* **Task prompt**:
Your answer should be the lines from the start of the records through the line with "def manCompat (b : Bytes) : Nat := byteAt 7 b", copied word for word.

*-*-*

-- ==== Sys2Proof/Machine/Update.lean ====
section
/-! DEFINITION. The update controller (R430 to R463): the manifest and its checks, the boot control record, the session,
settings in two formats, activation, confirmation and reversion. -/

namespace Sys2Proof.Machine

/-! ### The manifest (R432 to R434) -/

def manLen (b : Bytes) : Nat := leAt 8 4 b
def manCompat (b : Bytes) : Nat := byteAt 7 b
def manSetId (b : Bytes) : Nat := leAt 0x18 8 b
def manVersion (b : Bytes) : Nat := leAt 0x20 4 b
def manMode (b : Bytes) : Nat := byteAt 0x24 b
def manBlob (b : Bytes) : Bytes := slice 0x40 64 b

/-- The entry of component `i`, counted from 0 (R433). -/
def manEntry (b : Bytes) (i : Nat) : Bytes := slice (0x80 + 128 * i) 128 b

def entryLen (e : Bytes) : Nat := leAt 4 4 e
def entryIv (e : Bytes) : Bytes := slice 0x10 12 e
def entryTag (e : Bytes) : Bytes := slice 0x20 16 e
def entryDigest (e : Bytes) : Bytes := slice 0x30 48 e

/-- The longest image of each component (R430). -/
def compLimit : List Nat := [8388608, 1048576, 2097152, 8389120, 1048576]

/-- An entry in its place with its reserved fields 0. -/
def compEntryOk (e : Bytes) (i : Nat) : Bool :=
  byteAt 0 e == i + 1 && leAt 1 3 e == 0 && entryLen e ≤ compLimit.getD i 0 && leAt 0x0C 4 e == 0 &&
    leAt 0x1C 4 e == 0 && allZero (slice 0x60 32 e)

/-- Check 3 of R446. -/
def manLayoutOk (b : Bytes) : Bool :=
  byteAt 6 b == 5 && 1 ≤ manCompat b && manCompat b ≤ 64 &&
    manLen b == ceilDiv (768 + 48 * manCompat b) 64 * 64 && manLen b ≤ 3840 && manMode b ≤ 1 &&
    allZero (slice 0x25 27 b) && (List.range 5).all (fun i => compEntryOk (manEntry b i) i) &&
    (List.range 5).all (fun i => (List.range i).all (fun j => entryIv (manEntry b i) != entryIv (manEntry b j))) &&
    allZero (slice (768 + 48 * manCompat b) (manLen b - (768 + 48 * manCompat b)) b)

/-- The COMPAT part. -/
def compatPart (b : Bytes) : Bytes := slice 0x300 (48 * manCompat b) b

/-- A compatibility tuple: the hash of the boot code and five hashes (R434). -/
def tupleOf (hashes : List Bytes) : Bytes := toLe 8 Config.bootHash ++ hashes.flatMap (slice 0 8)

/-- The hashes of the five components of a manifest. -/
def manHashes (b : Bytes) : List Bytes := (List.range 5).map (fun i => slice 0 8 (entryDigest (manEntry b i)))

/-- One tuple of COMPAT equals `t`. -/
def compatHas (b t : Bytes) : Bool := (List.range (manCompat b)).any (fun i => slice (0x300 + 48 * i) 48 b == t)

/-- Checks 2 to 6 of R446. -/
def manChecks (k : KeySet) (b : Bytes) : List (Bool × Fail) :=
  [(leAt 0 4 b == 0x464D554F, (Code.incompatible, 0x01)), (leAt 4 2 b == 1, (Code.incompatible, 0x02)),
   (leAt 0x10 4 b == devId && leAt 0x14 4 b == devStep, (Code.incompatible, 0x03)),
   (manLayoutOk b, (Code.length, 0x0C)),
   (crc32c (patch 0x0C (zeros 4) (slice 0 (manLen b) b)) == leAt 0x0C 4 b, (Code.signature, 0x08))] ++
  sigChecks k (slice 0 (manLen b) b) (slice (manLen b) 512 b)

/-- Check 8 of R446. -/
def manCompatCheck (b : Bytes) : Bool × Fail := (compatHas b (tupleOf (manHashes b)), (Code.incompatible, 0x41))

/-- The content key that a manifest's blob wraps under the owner root key, or the failure of check 9 (R413, R432,
R446). -/
def contentKey (root b : Bytes) : Except Fail Bytes :=
  let x := manBlob b
  if !blobFormOk x || blobKek x != 0x20 then .error (Code.length, 0x47)
  else match blobRecord root x with
    | none => .error (Code.tagFail, 0x47)
    | some r => if recordOk r && recordUsage r == 2 then .ok (recordKey r) else .error (Code.length, 0x47)

/-! ### Images (R431, R435, R448) -/

/-- The plaintext of image `i`. -/
def imgPlain (man key : Bytes) (i : Nat) (cipher : Bytes) : Bytes := gcmCtr key (entryIv (manEntry man i)) cipher

/-- TAG and DIGEST of image `i`. -/
def imgSealChecks (man key : Bytes) (i : Nat) (cipher : Bytes) : List (Bool × Fail) :=
  let e := manEntry man i
  [(gcmTag key (entryIv e) (slice 0 16 e) cipher == entryTag e, (Code.tagFail, 0x47)),
   (sha384 (imgPlain man key i cipher) == entryDigest e, (Code.signature, 0x46))]

/-- The keys that sign vendor images: key 0 is the Ouvba key. -/
def vendorKeys : KeySet := { keys := [some Config.vendorKey], revoked := 0 }

/-- The signature block at the end of a vendor image (R431). -/
def vendorSigOk (b : Bytes) : Bool :=
  let n := b.length - 512
  512 ≤ b.length && leAt 6 2 (slice n 512 b) == 0 && (sigChecks vendorKeys (b.take n) (slice n 512 b)).all (·.1)

/-- The checks of R51 on a plate that is not loaded by address. -/
def plateChecksOf (k : KeySet) (b : Bytes) : List (Bool × Fail) :=
  (b.length % 64 == 0 && b.length ≤ 8389120, (Code.length, 0x04)) ::
    (64 ≤ b.length, (Code.length, 0x05)) :: (arrivedChecks plateKind b.length b ++ plateVerifyChecks k b)

/-- The checks of image `i` as it is loaded: TAG and DIGEST, and the signature of a vendor image, before any unit reads,
loads or executes the plaintext (R349, R420). The plate's own checks are those of the bank it goes into. -/
def imgLoadChecks (man key : Bytes) (i : Nat) (cipher : Bytes) : List (Bool × Fail) :=
  imgSealChecks man key i cipher ++
    (if i = 3 then [] else [(vendorSigOk (imgPlain man key i cipher), (Code.signature, 0x45))])

/-- Every check of R448 on image `i`. -/
def imgChecks (k : KeySet) (man key : Bytes) (i : Nat) (cipher : Bytes) : List (Bool × Fail) :=
  imgLoadChecks man key i cipher ++ (if i = 3 then plateChecksOf k (imgPlain man key i cipher) else [])

/-! ### The boot control record (R439, R440) -/

/-- UPD_BCR shows the record in force. -/
def showBcr (s : State) : State :=
  let b := s.upd.bcr
  let w := setF (setF 0 F.updBcrSeq b.seq) F.updBcrTries b.tries
  let w := setF (setF w F.updBcrConfArea b.confArea) F.updBcrDual (b2n b.dual)
  let w := setF (setF w F.updBcrConfirming (b2n b.confirming)) F.updBcrTrial (b2n b.trial)
  s.wr R.updBcr (setF (setF w F.updBcrTrialSlot b.trialSlot) F.updBcrConfirmedSlot b.confirmed)

/-- Take a record as the one in force. -/
def useBcr (b : Bcr) (s : State) : State := showBcr { s with upd := { s.upd with bcr := b } }

/-- MAGIC of a copy of the record. -/
def bcrMagic : Nat := 0x4342554F

/-- FLAGS of a record. -/
def bcrFlags (b : Bcr) : Nat := b2n b.trial + 2 * b2n b.confirming + 4 * b2n b.dual + 8 * (b.confArea % 2)

/-- Bytes 0x00 to 0x3B of a record (R439). -/
def bcrHead (b : Bcr) : Bytes :=
  toLe 4 bcrMagic ++ toLe 4 b.seq ++ toLe 1 b.confirmed ++ toLe 1 b.trialSlot ++ toLe 1 (bcrFlags b) ++ toLe 1 b.tries ++
    zeros 4 ++ toLe 8 b.confId ++ toLe 8 b.trialId ++ zeros 28

/-- The 64 bytes of a record, with its CRC (R439). -/
def bcrBytes (b : Bcr) : Bytes := bcrHead b ++ toLe 4 (crc32c (bcrHead b))

/-- The record that the bytes of a copy hold; none where MAGIC or CRC do not check (R440). -/
def bcrOf (x : Bytes) : Option Bcr :=
  if leAt 0 4 x == bcrMagic && crc32c (slice 0 60 x) == leAt 0x3C 4 x then
    some { seq := leAt 4 4 x, confirmed := byteAt 8 x % 2, trialSlot := byteAt 9 x % 2, trial := nbit (byteAt 0x0A x) 0,
           confirming := nbit (byteAt 0x0A x) 1, dual := nbit (byteAt 0x0A x) 2,
           confArea := b2n (nbit (byteAt 0x0A x) 3), tries := byteAt 0x0B x, confId := leAt 0x10 8 x,
           trialId := leAt 0x18 8 x }
  else none

/-- Erase and program copy `n`. DESIGN CHOICE: a copy whose programming is cut off reads as erased flash; log 127. -/
def writeCopy (n : Nat) (x : Bytes) (s : State) : State :=
  let put := fun (x : Bytes) => flashTo (fun f => { f with bcr := f.bcr.set n x })
  put x (put blank64 s)

/-- Erase and program copy 0 and then copy 1 with a record (R440). -/
def writeCopies (b : Bcr) (s : State) : State := writeCopy 1 (bcrBytes b) (writeCopy 0 (bcrBytes b) s)

/-- Write the record with SEQ one above the previous one. -/
def writeBcr (b : Bcr) (s : State) : State :=
  let b := { b with seq := (s.upd.bcr.seq + 1) % 2 ^ 32 }
  useBcr b (writeCopies b s)

/-- Copy `a` is newer than copy `b`. -/
def bcrNewer (a b : Bcr) : Bool := 1 ≤ (2 ^ 32 + a.seq - b.seq) % 2 ^ 32 && (2 ^ 32 + a.seq - b.seq) % 2 ^ 32 < 2 ^ 31

/-- The newest valid copy. -/
def newestBcr (copies : List Bytes) : Option Bcr :=
  match bcrOf (copies.getD 0 []), bcrOf (copies.getD 1 []) with
  | some a, some b => if bcrNewer b a then some b else some a
  | some a, none => some a
  | none, some b => some b
  | none, none => none

/-- A record without a trial. -/
def Bcr.noTrial (b : Bcr) : Bcr := { b with trial := false, tries := 0, trialId := 0 }

/-! ### Slots and the session -/

/-! States of the session (R444). -/
namespace Us
def idle : Nat := 0
def isOpen : Nat := 1
def verifying : Nat := 2
def verified : Nat := 3
def activating : Nat := 4
def trial : Nat := 5
def pendingReset : Nat := 6
end Us

/-! STATE bytes of a slot (R438). -/
namespace Ss
def downloading : Nat := 0x7F
def verified : Nat := 0x3F
def invalid : Nat := 0x00
end Ss

def State.updState (s : State) : Nat := s.fld R.updSession F.updSessionState
def State.updHolder (s : State) : Nat := s.fld R.updSession F.updSessionHolder
def updTo (st : Nat) (s : State) : State := s.setFld R.updSession F.updSessionState st
def updHold (p : Nat) (s : State) : State := s.setFld R.updSession F.updSessionHolder p

/-- The staging slot: the one that CONFIRMED_SLOT does not name. -/
def State.staging (s : State) : Nat := 1 - s.upd.bcr.confirmed

def State.slot (s : State) (n : Nat) : SetSlot := s.flash.slots.getD n emptySlot
def setSlot (n : Nat) (x : SetSlot) (s : State) : State := flashTo (fun f => { f with slots := f.slots.set n x }) s

/-- STATE of a slot record. -/
def SetSlot.state (k : SetSlot) : Nat := byteAt 4 k.head

/-- A slot record (R438). -/
def slotHead (st : Nat) : Bytes := toLe 4 0x5453554F ++ toLe 1 st ++ zeros 59

/-- A slot with another STATE, whose bits are only ever cleared (R438). -/
def SetSlot.to (st : Nat) (k : SetSlot) : SetSlot := { k with head := patch 4 (toLe 1 (k.state &&& st)) k.head }

/-- A slot is usable only with its MAGIC and in VERIFIED (R438). -/
def SetSlot.usable (k : SetSlot) : Bool := leAt 0 4 k.head == 0x5453554F && k.state == Ss.verified

/-- The set of a manifest, as it runs. -/
def setOf (slot : Nat) (man : Bytes) : RunSet :=
  { hashes := manHashes man, compat := compatPart man, setId := manSetId man, slot := slot }

/-- A settings area. -/
def State.area (s : State) (a : Nat) : SMap Bytes := s.flash.areas.getD a []
def setArea (a : Nat) (m : SMap Bytes) (s : State) : State := flashTo (fun f => { f with areas := f.areas.set a m }) s

/-- The new-format area is discarded and DUAL cleared (R450); the record becomes `b`. -/
def dropNewArea (b : Bcr) (s : State) : State :=
  let s := doIf s.upd.bcr.dual (setArea (1 - s.upd.bcr.confArea) []) s
  writeBcr { b with dual := false } s

/-- The session ends (R442): the staging slot is INVALID, a new-format area is discarded, the hidden slot cleared, source
14 raised. -/
def endSession (s : State) : State :=
  let n := s.staging
  let s := setSlot n ((s.slot n).to Ss.invalid) s
  let s := doIf s.upd.bcr.dual (dropNewArea s.upd.bcr) s
  let s := { s with upd := { s.upd with hidden := [], wait := none } }
  raiseRight 14 Right.update (updHold 7 (updTo Us.idle s))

*-*-*

* **Response to this exercise**:
-- ==== Sys2Proof/Machine/Update.lean ====
section
/-! DEFINITION. The update controller (R430 to R463): the manifest and its checks, the boot control record, the session,
settings in two formats, activation, confirmation and reversion. -/

namespace Sys2Proof.Machine

/-! ### The manifest (R432 to R434) -/

def manLen (b : Bytes) : Nat := leAt 8 4 b
def manCompat (b : Bytes) : Nat := byteAt 7 b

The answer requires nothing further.